Find "some (w.herd, w.bseq)" and "message (12 R511). -/" in the records below. Copy the lines holding them and every line between, exactly, and no others.

#### TASK MATERIAL ####

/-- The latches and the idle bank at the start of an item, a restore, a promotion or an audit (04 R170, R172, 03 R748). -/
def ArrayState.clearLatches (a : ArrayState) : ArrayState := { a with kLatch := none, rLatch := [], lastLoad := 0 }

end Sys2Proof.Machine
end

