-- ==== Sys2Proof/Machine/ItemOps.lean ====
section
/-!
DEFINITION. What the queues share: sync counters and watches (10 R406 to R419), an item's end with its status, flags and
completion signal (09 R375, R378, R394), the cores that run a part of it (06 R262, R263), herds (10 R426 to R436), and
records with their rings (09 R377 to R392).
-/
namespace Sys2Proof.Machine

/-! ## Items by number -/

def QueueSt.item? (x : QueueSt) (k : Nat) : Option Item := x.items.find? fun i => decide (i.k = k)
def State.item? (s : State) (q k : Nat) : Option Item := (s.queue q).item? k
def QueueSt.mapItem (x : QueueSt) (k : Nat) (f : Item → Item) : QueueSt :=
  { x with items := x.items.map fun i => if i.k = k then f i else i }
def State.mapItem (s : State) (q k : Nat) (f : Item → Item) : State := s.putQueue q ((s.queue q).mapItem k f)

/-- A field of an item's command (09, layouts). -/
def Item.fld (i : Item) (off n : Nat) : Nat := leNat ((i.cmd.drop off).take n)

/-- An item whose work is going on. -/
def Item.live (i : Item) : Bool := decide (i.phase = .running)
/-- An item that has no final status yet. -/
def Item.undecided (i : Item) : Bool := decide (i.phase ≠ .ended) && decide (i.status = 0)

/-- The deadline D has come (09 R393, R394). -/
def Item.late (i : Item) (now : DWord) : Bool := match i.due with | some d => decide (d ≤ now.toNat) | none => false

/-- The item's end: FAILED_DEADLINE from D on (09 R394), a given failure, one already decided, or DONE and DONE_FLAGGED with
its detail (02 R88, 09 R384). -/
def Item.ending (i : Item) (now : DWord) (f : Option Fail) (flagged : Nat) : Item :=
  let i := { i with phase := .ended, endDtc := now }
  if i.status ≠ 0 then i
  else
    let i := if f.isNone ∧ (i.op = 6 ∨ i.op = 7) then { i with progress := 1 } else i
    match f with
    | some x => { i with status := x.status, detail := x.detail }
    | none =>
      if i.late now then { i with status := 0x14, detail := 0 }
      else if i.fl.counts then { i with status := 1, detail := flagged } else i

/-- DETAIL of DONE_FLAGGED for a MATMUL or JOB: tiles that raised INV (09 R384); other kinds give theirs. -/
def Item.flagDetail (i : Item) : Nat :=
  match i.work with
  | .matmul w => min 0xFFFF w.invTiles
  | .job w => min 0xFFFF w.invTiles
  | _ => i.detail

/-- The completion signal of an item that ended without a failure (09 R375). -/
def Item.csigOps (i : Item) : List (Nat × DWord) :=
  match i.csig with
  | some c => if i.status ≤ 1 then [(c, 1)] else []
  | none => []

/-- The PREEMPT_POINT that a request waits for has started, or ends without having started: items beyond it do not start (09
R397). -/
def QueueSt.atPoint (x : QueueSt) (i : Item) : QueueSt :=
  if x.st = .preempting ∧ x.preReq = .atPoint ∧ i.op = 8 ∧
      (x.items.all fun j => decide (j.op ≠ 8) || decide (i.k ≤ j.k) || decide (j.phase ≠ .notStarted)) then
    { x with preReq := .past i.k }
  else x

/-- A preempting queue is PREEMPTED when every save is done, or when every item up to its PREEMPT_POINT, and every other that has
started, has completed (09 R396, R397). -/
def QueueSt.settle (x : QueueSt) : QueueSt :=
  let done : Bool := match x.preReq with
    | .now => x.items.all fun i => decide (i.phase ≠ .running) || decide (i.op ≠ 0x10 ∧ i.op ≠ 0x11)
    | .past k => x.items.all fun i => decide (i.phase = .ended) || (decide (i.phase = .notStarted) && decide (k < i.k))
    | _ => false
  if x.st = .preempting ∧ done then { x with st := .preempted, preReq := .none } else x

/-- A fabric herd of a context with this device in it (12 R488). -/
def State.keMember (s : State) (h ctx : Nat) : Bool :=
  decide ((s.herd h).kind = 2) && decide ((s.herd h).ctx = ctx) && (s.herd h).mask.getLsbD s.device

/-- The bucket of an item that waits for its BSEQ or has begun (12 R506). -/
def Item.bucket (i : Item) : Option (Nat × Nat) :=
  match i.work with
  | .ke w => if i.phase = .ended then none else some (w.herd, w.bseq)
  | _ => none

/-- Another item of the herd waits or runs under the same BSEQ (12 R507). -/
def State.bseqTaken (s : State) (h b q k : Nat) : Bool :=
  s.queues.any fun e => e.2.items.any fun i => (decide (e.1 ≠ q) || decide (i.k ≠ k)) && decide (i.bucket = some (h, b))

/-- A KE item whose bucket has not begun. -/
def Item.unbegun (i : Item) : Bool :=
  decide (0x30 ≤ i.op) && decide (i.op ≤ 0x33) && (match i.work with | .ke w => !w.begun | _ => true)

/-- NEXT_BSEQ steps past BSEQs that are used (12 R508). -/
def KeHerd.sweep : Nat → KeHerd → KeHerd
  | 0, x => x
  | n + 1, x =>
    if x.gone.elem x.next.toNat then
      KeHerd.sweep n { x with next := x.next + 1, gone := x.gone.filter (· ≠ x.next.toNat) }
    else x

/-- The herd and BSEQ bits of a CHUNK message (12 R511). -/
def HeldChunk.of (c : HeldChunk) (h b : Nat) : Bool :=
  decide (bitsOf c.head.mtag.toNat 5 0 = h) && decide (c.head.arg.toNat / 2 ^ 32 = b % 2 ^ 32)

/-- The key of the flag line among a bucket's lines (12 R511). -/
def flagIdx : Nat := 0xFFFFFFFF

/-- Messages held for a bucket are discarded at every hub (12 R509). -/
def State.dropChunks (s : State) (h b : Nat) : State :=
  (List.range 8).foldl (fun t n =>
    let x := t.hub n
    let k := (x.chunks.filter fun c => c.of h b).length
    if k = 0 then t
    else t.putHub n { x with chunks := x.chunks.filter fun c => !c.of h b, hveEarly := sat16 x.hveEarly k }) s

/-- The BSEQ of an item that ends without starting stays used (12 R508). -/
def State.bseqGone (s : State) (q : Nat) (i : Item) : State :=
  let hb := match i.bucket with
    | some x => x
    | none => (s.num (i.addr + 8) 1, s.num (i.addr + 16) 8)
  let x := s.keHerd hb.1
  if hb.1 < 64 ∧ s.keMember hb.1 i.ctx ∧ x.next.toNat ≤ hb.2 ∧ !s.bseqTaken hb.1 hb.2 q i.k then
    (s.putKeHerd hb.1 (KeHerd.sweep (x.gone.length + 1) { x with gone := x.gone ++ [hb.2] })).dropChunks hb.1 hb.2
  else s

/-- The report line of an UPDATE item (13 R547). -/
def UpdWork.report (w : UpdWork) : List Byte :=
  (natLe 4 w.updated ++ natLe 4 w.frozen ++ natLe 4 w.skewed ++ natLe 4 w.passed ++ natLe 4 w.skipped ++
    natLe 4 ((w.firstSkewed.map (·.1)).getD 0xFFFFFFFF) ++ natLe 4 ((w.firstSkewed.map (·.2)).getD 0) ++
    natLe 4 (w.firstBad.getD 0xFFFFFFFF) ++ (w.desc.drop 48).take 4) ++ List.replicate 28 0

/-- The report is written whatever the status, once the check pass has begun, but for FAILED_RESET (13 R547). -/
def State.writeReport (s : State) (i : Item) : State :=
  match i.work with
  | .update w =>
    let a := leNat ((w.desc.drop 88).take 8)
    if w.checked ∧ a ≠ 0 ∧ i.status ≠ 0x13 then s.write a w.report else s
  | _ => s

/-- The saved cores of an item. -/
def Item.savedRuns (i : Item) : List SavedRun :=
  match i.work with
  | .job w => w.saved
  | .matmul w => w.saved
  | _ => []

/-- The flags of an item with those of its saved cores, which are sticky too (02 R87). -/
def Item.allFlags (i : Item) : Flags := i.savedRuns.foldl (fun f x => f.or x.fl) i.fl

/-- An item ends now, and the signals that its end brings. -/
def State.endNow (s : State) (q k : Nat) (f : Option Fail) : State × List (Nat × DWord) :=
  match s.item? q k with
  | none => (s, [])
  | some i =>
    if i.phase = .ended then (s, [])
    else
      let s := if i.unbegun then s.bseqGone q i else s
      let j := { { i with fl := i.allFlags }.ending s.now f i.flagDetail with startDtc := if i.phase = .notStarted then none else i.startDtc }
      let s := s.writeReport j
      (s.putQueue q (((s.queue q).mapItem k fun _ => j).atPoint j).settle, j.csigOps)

####

** RESPONSE **
  | .ke w => if i.phase = .ended then none else some (w.herd, w.bseq)
  | _ => none

/-- Another item of the herd waits or runs under the same BSEQ (12 R507). -/
def State.bseqTaken (s : State) (h b q k : Nat) : Bool :=
  s.queues.any fun e => e.2.items.any fun i => (decide (e.1 ≠ q) || decide (i.k ≠ k)) && decide (i.bucket = some (h, b))

/-- A KE item whose bucket has not begun. -/
def Item.unbegun (i : Item) : Bool :=
  decide (0x30 ≤ i.op) && decide (i.op ≤ 0x33) && (match i.work with | .ke w => !w.begun | _ => true)

/-- NEXT_BSEQ steps past BSEQs that are used (12 R508). -/
def KeHerd.sweep : Nat → KeHerd → KeHerd
  | 0, x => x
  | n + 1, x =>
    if x.gone.elem x.next.toNat then
      KeHerd.sweep n { x with next := x.next + 1, gone := x.gone.filter (· ≠ x.next.toNat) }
    else x

/-- The herd and BSEQ bits of a CHUNK message (12 R511). -/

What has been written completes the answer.